> _Instructions to follow_:
Would you output the entries below only from the line containing "READ_RESP (R298). -/" through the line containing "TIMING_REQ (R304). -/", exactly as they stand and with both ends included?

[Dataset entries]
-- ==== Sys2Proof/Machine/Arms.lean ====
section
/-! DEFINITION. How a command of the model reaches the device: at once, only in ready mode, only while the host reaches it, or as a command packet. -/
namespace Sys2Proof.Machine

/-- The device changes; SPI NOR and fuses do not. -/
def onDev (f : Dev → Dev) (s : State) : Host.Outcome State Fault Refusal := .next { s with dev := f s.dev }

/-- Only in ready mode. -/
def onReady (f : Dev → Dev) (s : State) : Host.Outcome State Fault Refusal := onDev (fun d => if d.mode = .ready then f d else d) s

/-- An access by the host, while it reaches the registers. -/
def onHost (f : Dev → Dev) (s : State) : Host.Outcome State Fault Refusal := onDev (fun d => if d.reachable then f d else d) s

/-- The device takes up a fetched command packet. -/
def onCmd (opcode : Nat) (ring : BitVec 16) (b : Body) (f : Cmd → Dev → Verdict) (s : State) : Host.Outcome State Fault Refusal :=
  onDev (fun d => d.runCmd opcode ring.toNat b f) s

/-- A kind 1 queue pair that is CONNECTED joins a remote member (04 R124, 11 R289). -/
def Dev.memberQpUp (d : Dev) (q : Nat) : Bool :=
  match d.qp q with
  | some x => x.kind == 1 && x.state == .connected
  | none => false

/-- A released object is freed: 0 a model, 1 an adapter, 2 a vocabulary, 3 a grammar, 4 a stop set, 5 an index (06 R181, 07 R210, 10 R279). -/
def Dev.objectFree (d : Dev) (kind handle : Nat) : Dev :=
  match kind with
  | 0 => d.freeModel handle
  | 1 => d.freeAdapter handle
  | 2 => d.freeVocab handle
  | 3 => d.freeGram handle
  | 4 => d.freeStops handle
  | 5 => d.freeIndex handle
  | _ => d

end Sys2Proof.Machine
end

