-- ==== Sys2Proof/Machine/FabricEvents.lean ====
section
/-! DEFINITION. The meanings of ports, packets, transport timers, shaping. -/
namespace Sys2Proof.Machine

/-- PORT_DOWN (R283). -/
def execPortDown (port reason : Nat) (s : State) : Host.Outcome State Fault Refusal :=
  onReady (fun d => (d.portDown port reason).twinCheck) s

/-- PORT_UP (R306). -/
def execPortUp (port pairs : Nat) (s : State) : Host.Outcome State Fault Refusal :=
  onReady (fun d => d.portUp port pairs) s

/-- WRITE (R296). -/
def execWrite (port fill : Nat) (ce : Bool) (pkt : Pkt) (s : State) : Host.Outcome State Fault Refusal :=
  onReady (fun d => if pkt.opcode = rlyWrite then d.receiveAll s.nor port fill ce pkt none else d) s

/-- READ_REQ (R301). -/
def execReadReq (port fill : Nat) (ce : Bool) (pkt : Pkt) (s : State) : Host.Outcome State Fault Refusal :=
  onReady (fun d => if pkt.opcode = rlyReadReq then d.receiveAll s.nor port fill ce pkt none else d) s

/-- READ_RESP (R298). -/
def execReadResp (port fill : Nat) (ce : Bool) (pkt : Pkt) (s : State) : Host.Outcome State Fault Refusal :=
  onReady (fun d => if pkt.opcode = rlyReadResp then d.respArrived port fill ce pkt else d) s

/-- SEND (R298). -/
def execSend (port fill : Nat) (ce : Bool) (pkt : Pkt) (what : Option DevMsg) (s : State) : Host.Outcome State Fault Refusal :=
  onReady (fun d => if pkt.opcode = rlySend then d.receiveAll s.nor port fill ce pkt what else d) s

/-- ACK (R297). -/
def execAck (port fill : Nat) (ce : Bool) (pkt : Pkt) (s : State) : Host.Outcome State Fault Refusal :=
  onReady (fun d => if pkt.opcode = rlyAck then d.ackArrived port fill ce pkt else d) s

/-- NAK (R296). -/
def execNak (port fill : Nat) (ce : Bool) (pkt : Pkt) (s : State) : Host.Outcome State Fault Refusal :=
  onReady (fun d => if pkt.opcode = rlyNak then (d.nakArrived port fill ce pkt).twinCheck else d) s

/-- RETRY (R301). -/
def execRetry (port fill : Nat) (ce : Bool) (pkt : Pkt) (s : State) : Host.Outcome State Fault Refusal :=
  onReady (fun d => if pkt.opcode = rlyRetry then d.retryArrived port fill ce pkt else d) s

/-- TIMING (R304). -/
def execTiming (port : Nat) (payload : Bytes) (raw : Int) (s : State) : Host.Outcome State Fault Refusal :=
  onReady (fun d => d.timingFrame port payload raw) s

/-- TIMING_REQ (R304). -/
def execTimingReq (port t1 : Nat) (s : State) : Host.Outcome State Fault Refusal :=
  onReady (fun d => d.timingReq port t1) s

/-- TIMING_RESP (R304). -/
def execTimingResp (port t1 t2 t3 t4 : Nat) (s : State) : Host.Outcome State Fault Refusal :=
  onReady (fun d => d.timingResp port t1 t2 t3 t4) s

/-- ARP_REQUEST (R282). -/
def execArpRequest (port : Nat) (ip : Bytes) (s : State) : Host.Outcome State Fault Refusal :=
  onReady (fun d => d.arp port ip) s

/-- NEIGHBOR_SOLICITATION (R282). -/
def execNeighborSolicitation (port : Nat) (ip : Bytes) (s : State) : Host.Outcome State Fault Refusal :=
  onReady (fun d => d.neighbor port ip) s

/-- ECHO_REQUEST (R282). -/
def execEchoRequest (port : Nat) (ipv6 : Bool) (ip data : Bytes) (s : State) : Host.Outcome State Fault Refusal :=
  onReady (fun d => d.echo port ipv6 ip data) s

/-- UNKNOWN_PACKET (R282). -/
def execUnknownPacket (port : Nat) (s : State) : Host.Outcome State Fault Refusal :=
  onReady (fun d => d.strayPkt port) s

/-- ACK_DELAY_EXPIRY (R297). -/
def execAckDelayExpiry (qp : Nat) (s : State) : Host.Outcome State Fault Refusal :=
  onReady (fun d => d.ackDelay qp) s

/-- RETRANSMIT_TIMEOUT (R297). -/
def execRetransmitTimeout (qp psn : Nat) (s : State) : Host.Outcome State Fault Refusal :=
  onReady (fun d => (d.retransmit qp psn).twinCheck) s

/-- PATH_RETRY (R297). -/
def execPathRetry (qp path : Nat) (s : State) : Host.Outcome State Fault Refusal :=
  onReady (fun d => d.pathRetry qp path) s

/-- HELD_WRITE_TIMEOUT (R301). -/
def execHeldWriteTimeout (s : State) : Host.Outcome State Fault Refusal :=
  onReady (fun d => (d.heldTimeout).deregsDone) s

/-- LANDED_PAGE_EXPIRY (R301). -/
def execLandedPageExpiry (s : State) : Host.Outcome State Fault Refusal :=
  onReady (fun d => d.landedExpiry) s

/-- RETRY_RESEND (R301). -/
def execRetryResend (qp psn : Nat) (s : State) : Host.Outcome State Fault Refusal :=
  onReady (fun d => d.retryResend qp psn) s

/-- QP_DRAIN_COMPLETE (R290). -/
def execQpDrainComplete (qp : Nat) (s : State) : Host.Outcome State Fault Refusal :=
  onReady (fun d => d.qpDrained qp) s

/-- TIMING_WHEEL_SLOT (R367). -/
def execTimingWheelSlot (s : State) : Host.Outcome State Fault Refusal :=
  onReady (fun d => d.wheelSlot) s

/-- PACKET_DEPARTURE (R368). -/
def execPacketDeparture (res inst : Nat) (s : State) : Host.Outcome State Fault Refusal :=
  onReady (fun d => d.departure res inst) s

/-- QUEUE_SAMPLE (R372). -/
def execQueueSample (s : State) : Host.Outcome State Fault Refusal :=
  onReady (fun d => d.queueSamples) s

end Sys2Proof.Machine
end

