-- ==== Sys2Proof/Machine/Dispatch.lean ====
section
/-! DEFINITION. The dispatch: one arm per command, one direct call of its meaning. -/
namespace Sys2Proof.Machine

> _Solution to the exercise_:
/-- READ_RESP (R298). -/
def execReadResp (port fill : Nat) (ce : Bool) (pkt : Pkt) (s : State) : Host.Outcome State Fault Refusal :=
  onReady (fun d => if pkt.opcode = rlyReadResp then d.respArrived port fill ce pkt else d) s

/-- SEND (R298). -/
def execSend (port fill : Nat) (ce : Bool) (pkt : Pkt) (what : Option DevMsg) (s : State) : Host.Outcome State Fault Refusal :=
  onReady (fun d => if pkt.opcode = rlySend then d.receiveAll s.nor port fill ce pkt what else d) s

/-- ACK (R297). -/
def execAck (port fill : Nat) (ce : Bool) (pkt : Pkt) (s : State) : Host.Outcome State Fault Refusal :=
  onReady (fun d => if pkt.opcode = rlyAck then d.ackArrived port fill ce pkt else d) s

/-- NAK (R296). -/
def execNak (port fill : Nat) (ce : Bool) (pkt : Pkt) (s : State) : Host.Outcome State Fault Refusal :=
  onReady (fun d => if pkt.opcode = rlyNak then (d.nakArrived port fill ce pkt).twinCheck else d) s

/-- RETRY (R301). -/
def execRetry (port fill : Nat) (ce : Bool) (pkt : Pkt) (s : State) : Host.Outcome State Fault Refusal :=
  onReady (fun d => if pkt.opcode = rlyRetry then d.retryArrived port fill ce pkt else d) s

/-- TIMING (R304). -/
def execTiming (port : Nat) (payload : Bytes) (raw : Int) (s : State) : Host.Outcome State Fault Refusal :=
  onReady (fun d => d.timingFrame port payload raw) s

/-- TIMING_REQ (R304). -/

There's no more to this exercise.